Precise Interrupts in Processors with Out-of-Order Execution

Holger Leister
Graduiertenkolleg Informatik
Seminar des Graduiertenkollegs
AG 1, AG 2  
AG Audience
English

Date, Time and Location

Monday, 8 March 99
16:00
-- Not specified --
45
015
Saarbrücken

Abstract

Current microprocessors achieve high performance by exploiting instruction

level parallelism. Several instructions can be executed in the functional
units in a single machine cycle. Since the functional units have different
latencies, instructions can complete out-of-order, and therefore it is no
longer guaranteed that the status of the processor is updated in sequential
program order.
Up-to-date microprocessors provide fast I/O, virtual memory and support the
full IEEE-754 floating point standard.
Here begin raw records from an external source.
-- ==== Sys2Proof/Certificates/Slice0/Obligations.lean ====
section
/-! DEFINITION. The statements for the provers. Each docstring says which rules of spec/ the statement formalises. -/

open Sys2Proof Sys2Proof.Machine

/-- A step runs the command at the front of the queue with the queue's rest. For every state whose queue starts
with c, step is exec of c on the state with the rest of the queue. With an empty queue time passes: step answers
the state in which every tile in progress has entered the next phase of its unit, and with no tile in progress the
same state. The queue and what a step does on an empty one are the model's own (notes/assumptions/1.md,
notes/assumptions/108.md). (02_command_protocol.md (Ordering)). -/
def Obligations.StepRunsFrontCommand : Prop :=
  (∀ (c : Instr) (rest : List Instr) (s : State), s.pending = c :: rest → step s = exec c { s with pending := rest })
  ∧ ∀ s : State, s.pending = [] → step s = .next (tickUnits s) ∧ ((∀ t ∈ s.tiles, t.issued = false) → step s = .next s)

/-- No command, of any row, changes the queue of waiting commands. For every command c and every state s, if exec
of c answers a next state t, the waiting commands of t are those of s, in the same order; so every step takes
exactly one command off the queue. (02_command_protocol.md (Ordering)). -/
def Obligations.ExecLeavesQueue : Prop :=
  ∀ (c : Instr) (s t : State), exec c s = .next t → t.pending = s.pending

/-- Every step keeps device, host, remote and scratch memory in canonical form. For every state whose four memories
(device, host, remote, and the scratch memory of the works) are in canonical form (addresses strictly rising, no
listed byte 0), if step answers a next state, the four memories of that state are in canonical form. It holds for
every command of every row.
(12_memory_tiers.md, 02_command_protocol.md, notes/assumptions/4.md (how memory is listed)). -/
def Obligations.StepKeepsMemoryForm : Prop :=
  ∀ s t : State, s.memWf = true → step s = .next t → t.memWf = true

/-- After reset the memories are in canonical form and the queue is empty. State.reset lists nothing in any of the
four memories, so they have the canonical form that every step keeps, and no command waits.
(12_memory_tiers.md, notes/assumptions/4.md (how memory is listed)). -/
def Obligations.ResetMemoryForm : Prop :=
  State.reset.memWf = true ∧ State.reset.pending = []

/-- Every well-formed command of every row answers a next state, in every state. For every well-formed command of
any of the 223 rows and every state, exec answers a next state: no command faults and none is refused. In addition
no command of any kind, well formed or not, is ever refused.
(02_command_protocol.md, spec/opcode_table.json (its 223 rows)). -/
def Obligations.WellFormedCommandsComplete : Prop :=
  (∀ (c : Instr) (s : State), c.wf = true → ∃ t, exec c s = .next t)
  ∧ ∀ (c : Instr) (s : State) (r : Refusal), exec c s ≠ .refused r

/-- A packet row whose dispatch has come runs the effect of its opcode and action. For each of the 96 packet rows
and every well-formed packet whose dispatch has come (its VI is fetched from, it is the oldest of its SQ, no
BARRIER or FENCE holds it, its job runs or needs not to), the row's next state is the effect that dispatch by
OPCODE and ACTION gives the packet, in the state in which it has left the fetched packets. A packet of a VI that is
not fetched from changes nothing. (R69, R777, R640, 02_command_protocol.md (Table 2.10)). -/
def Obligations.PacketRowsRunTheirEffect : Prop :=
  (∀ (c : Instr) (p : Packet) (s : State), c.packet = some p → c.wf = true → dispatches p s = true →
    exec c s = .next (runEffect p (taken p s)))
  ∧ ∀ (c : Instr) (p : Packet) (s : State), c.packet = some p → c.wf = true → s.fetches p.vi = false →
    exec c s = .next s

/-- A packet that fails a check made before its dispatch only receives its final record. For every packet row, a
packet of a VI that the module fetches from, with no packet of its SQ fetched before it, that fails a check of
Table 2.13 answers the state in which its final record with the status, reason and result of the first failed check
is posted, and nothing of its effect; VI_STATUS.TAG_ERR is set for a wrong VI_TAG. The checks are judged in the
order of the table, MODULE_FAILED last. (02_command_protocol.md (Tables 2.13, 2.16), R775, R707). -/
def Obligations.RefusedPacketChangesNothing : Prop :=
  (∀ (c : Instr) (p : Packet) (s : State) (e : Byte × Half × Nat), c.packet = some p → c.wf = true →
    s.fetches p.vi = true → ((s.vi p.vi).sq p.sq).fetched = [] → firstRefusal p s = some e →
    exec c s = .next (postRefused p e.1 e.2.1 e.2.2 0 (if e.2.1 = 0x0001 then setTagErr p.vi s else s)))
  ∧ ∀ (p : Packet) (s : State),
    (p.viTag.toNat ≠ p.vi → firstRefusal p s = some (0x12, 0x0001, p.viTag.toNat))
    ∧ (p.viTag.toNat = p.vi → p.vi ≠ 0 → vi0Only p.op = true → firstRefusal p s = some (0x12, 0x0003, p.op))
    ∧ (p.viTag.toNat = p.vi → (p.vi = 0 ∨ vi0Only p.op = false) → opcodes.contains p.op = false →
        firstRefusal p s = some (0xFF, 0x0002, p.op))
    ∧ (p.viTag.toNat = p.vi → (p.vi = 0 ∨ vi0Only p.op = false) → opcodes.contains p.op = true → p.job ≠ 0xFFFF →
        (∀ j ∈ s.jobs, j.id = p.job → j.vi ≠ p.vi) → firstRefusal p s = some (0x12, 0x0004, p.job))

/-- A packet waits behind a BARRIER, a FENCE, an older packet, or for its job to run. For every packet row and a
packet of a VI that is fetched from, which is the oldest fetched of its SQ: behind a waiting packet, with BARRIER
and an earlier packet of its SQ open, or under a FENCE, it joins the waiting packets of its SQ and nothing else
changes. With none of these, a packet of a job that is not RUNNING joins the job's command list, and a queued
Standard job's packet receives one interim DEFERRED with the job's position. A packet that is fetched but not the
oldest changes nothing. (R640, R777, R497, R69). -/
def Obligations.HeldPackets : Prop :=
  ∀ (c : Instr) (p : Packet) (s : State), c.packet = some p → c.wf = true → s.fetches p.vi = true →
    (((s.vi p.vi).sq p.sq).fetched.head? = some p →
      (((s.vi p.vi).sq p.sq).waiting ≠ [] ∨ (p.barrier = true ∧ earlierOpen p (taken p s) = true) ∨ fenceHolds p (taken p s) = true →
        exec c s = .next ((taken p s).updSq p.vi p.sq fun u => { u with waiting := u.waiting ++ [p] }))
      ∧ (((s.vi p.vi).sq p.sq).waiting = [] → (p.barrier = false ∨ earlierOpen p (taken p s) = false) →
        fenceHolds p (taken p s) = false → ∀ j : Job, s.job? p.job = some j → j.state ≠ 3 → jobFree p = false →
        let s1 := (taken p s).updJob j.id fun j => { j with cmdList := j.cmdList ++ [p] }
        exec c s = .next
          (if j.state = 1 ∧ j.cls = 2 ∧ s.sched.stepMode = false then postInterim p 0x08 0x0910 (s.position j.id) s1
           else s1)))
    ∧ (((s.vi p.vi).sq p.sq).fetched.contains p = true → ((s.vi p.vi).sq p.sq).fetched.head? ≠ some p →
        exec c s = .next s)

/-- A completion record is written as the 32 bytes of Table 2.8 at the tail of its CQ. Writing a record puts 32
bytes at the tail entry of the CQ: SEQ, USER_TAG, OPCODE, STATUS, PHASE, INTERIM and SQ number, REASON, SQ_HEAD of
the packet's SQ, RESULT0, RESULT1 and the low half of the fret count, each in its place of Table 2.8,
little-endian; every other byte of host memory is unchanged; bits [7:5] of CQ_FLAGS are 0. (R59). -/
def Obligations.CompletionRecordBytes : Prop :=
  ∀ (c : Nat) (r : Rec) (s : State), r.key.sq < 8 →
    let q := (s.vi r.key.vi).cq c
    let a := q.base.toNat + 32 * q.tail.toNat
    let m := (writeRec c r s).hostMem
    leNat (m.readN a 4) = r.key.seq.toNat ∧ leNat (m.readN (a + 4) 4) = r.userTag.toNat
    ∧ leNat (m.readN (a + 8) 2) = r.opcode.toNat ∧ m.read (a + 10) = r.status
    ∧ (m.read (a + 11)).toNat = b2n q.phase + 2 * b2n r.interim + 4 * r.key.sq
    ∧ leNat (m.readN (a + 12) 2) = r.reason.toNat
    ∧ leNat (m.readN (a + 14) 2) = ((s.vi r.key.vi).sq r.key.sq).head.toNat
    ∧ leNat (m.readN (a + 16) 8) = r.result0.toNat ∧ leNat (m.readN (a + 24) 4) = r.result1.toNat
    ∧ leNat (m.readN (a + 28) 4) = s.ftu.count.toNat % 2 ^ 32
    ∧ ∀ x : Nat, x < a ∨ a + 32 ≤ x → m.read x = s.hostMem.read x

/-- When a record is written, held, or left out, and what the CQ and its interrupt do. While the VI resets no
record is written (R74); while the CQ is full or disabled, or holds records already, a record is held after them
(R63), the silent place of a DONE under NO_DONE too (R68). Otherwise a DONE final record under NO_DONE is not
written and changes nothing (R67), and any other record is written: the tail moves on by one and wraps to 0, and
the phase changes at the wrap. With IEN clear it is not counted; with IEN set it raises the vector and restarts
count and timer when it is the (IRQ_COUNT + 1)th unsignalled one or carries IRQ_NOW, and else is counted.
(R61, R63, R66, R67, R74). -/
def Obligations.RecordHeldOrWritten : Prop :=
  (∀ (p : Packet) (rs : Half) (a b : Nat) (s : State), p.flags.getLsbD 2 = true →
    let c := (s.vi p.vi).cqOf p.sq
    let q := (s.vi p.vi).cq c
    ((s.vi p.vi).resetBusy = false → q.blocked = false → q.held = [] → writeFinal p 0 rs a b s = s)
    ∧ ((s.vi p.vi).resetBusy = false → (q.blocked = true ∨ q.held ≠ []) →
        (((writeFinal p 0 rs a b s).vi p.vi).cq c).held.map (fun r => (r.key, r.silent))
          = q.held.map (fun r => (r.key, r.silent)) ++ [(p.key, true)]))
  ∧ ∀ (r : Rec) (s : State),
    let n := r.key.vi
    let c := (s.vi n).cqOf r.key.sq
    let q := (s.vi n).cq c
    let e := (s.vi n).vec q.vec.toNat
    ((s.vi n).resetBusy = true → postRec r s = s)
    ∧ ((s.vi n).resetBusy = false → (q.blocked = true ∨ q.held ≠ []) →
        postRec r s = s.updCq n c fun q => { q with held := q.held ++ [r] })
    ∧ ((s.vi n).resetBusy = false → q.blocked = false → q.held = [] → r.silent = false →
        let t := postRec r s
        let q' := (t.vi n).cq c
        t.hostMem = (writeRec c r s).hostMem
        ∧ (q.tail.toNat + 1 = ringSize q.sizeLog2 → q'.tail = 0 ∧ q'.phase = !q.phase)
        ∧ (q.tail.toNat + 1 ≠ ringSize q.sizeLog2 → q'.tail = q.tail + 1 ∧ q'.phase = q.phase)
        ∧ (q.ien = false → q'.unsig = q.unsig ∧ t.msixOut = s.msixOut)
        ∧ (q.ien = true → r.irqNow = false → q.unsig ≠ q.irqCount.toNat →
            q'.unsig = q.unsig + 1 ∧ t.msixOut = s.msixOut)
        ∧ (q.ien = true → (r.irqNow = true ∨ q.unsig = q.irqCount.toNat) → q'.unsig = 0 ∧ q'.timer = false
            ∧ ((s.ready = true ∨ (s.failed = true ∧ n = 0)) → (s.vi n).msixEn = true → (s.vi n).funcMask = false →
                e.mask = false → t.msixOut = s.msixOut
                  ++ [{ rid := s.routingId n, vi := n, vec := q.vec.toNat, addr := e.addr, data := e.data }])))

/-- What the end of a packet changes, and what it leaves alone. Posting the final record of a packet takes it out
of the commands in progress. For every packet but an UPDATE with CLOSE_STEP, whose end closes the phase window, and
a command of class 0x07 in progress, whose end marks its phase, all else that changes is the queues and MSI-X state
of VIs, host memory through records, the messages sent, and FENCEs that the end lets complete: device and remote
memory, jobs, scheduling, cores, dies, stacks, hubs, fabric, fault units, FTU, flash, boot, power, counters,
quotas, tiles and free-value counter stay as they were, and so does the page table of every VI.
(R67, R68, R497, R420, R422). -/
def Obligations.FinalRecordFrame : Prop :=
  ∀ (p : Packet) (st : Byte) (rs : Half) (a b : Nat) (s : State), (p.opcode ≠ 0x0503 ∨ p.p2.getLsbD 5 = false) →
    (p.opcode.toNat / 256 ≠ 7 ∨ s.open? p.key = none) →
    let t := postFinal p st rs a b s
    t = { s with vis := t.vis, hostMem := t.hostMem, msixOut := t.msixOut, opens := t.opens }
    ∧ (∀ n : Nat, (t.vi n).pages = (s.vi n).pages ∧ ((t.vi n).sqs = (s.vi n).sqs))
    ∧ (t.open? p.key = none)
    ∧ ∀ o ∈ t.opens, o ∈ s.opens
All that calls for a powerful mechanism
for the support of precise nested interrupts. The design of such a mechanism
is one of the main design challenges in a processor. It becomes even more
complex in processors with out-of-order execution. In order to make the
interrupts precise, the processor must be recovered from the out-of-order
state to the in-order state. In commercial microprocessors, the problem of
combining precise interrupts and out-of-order execution has been solved
in 1995 for the first time.
In the classic work of Smith and Pleszkun, several interrupt mechanisms for
the solution of this problem are proposed: the reorder buffer, the
future file, and the history buffer.
We have integrated these mechanisms in a RISC processor with out-of-order
execution and have proven their correctness.
The three design variants have been compared based on the hardware cost,
the cycle time, and the average number of cycles per instruction (CPI).
In this talk, we present the result of our analysis.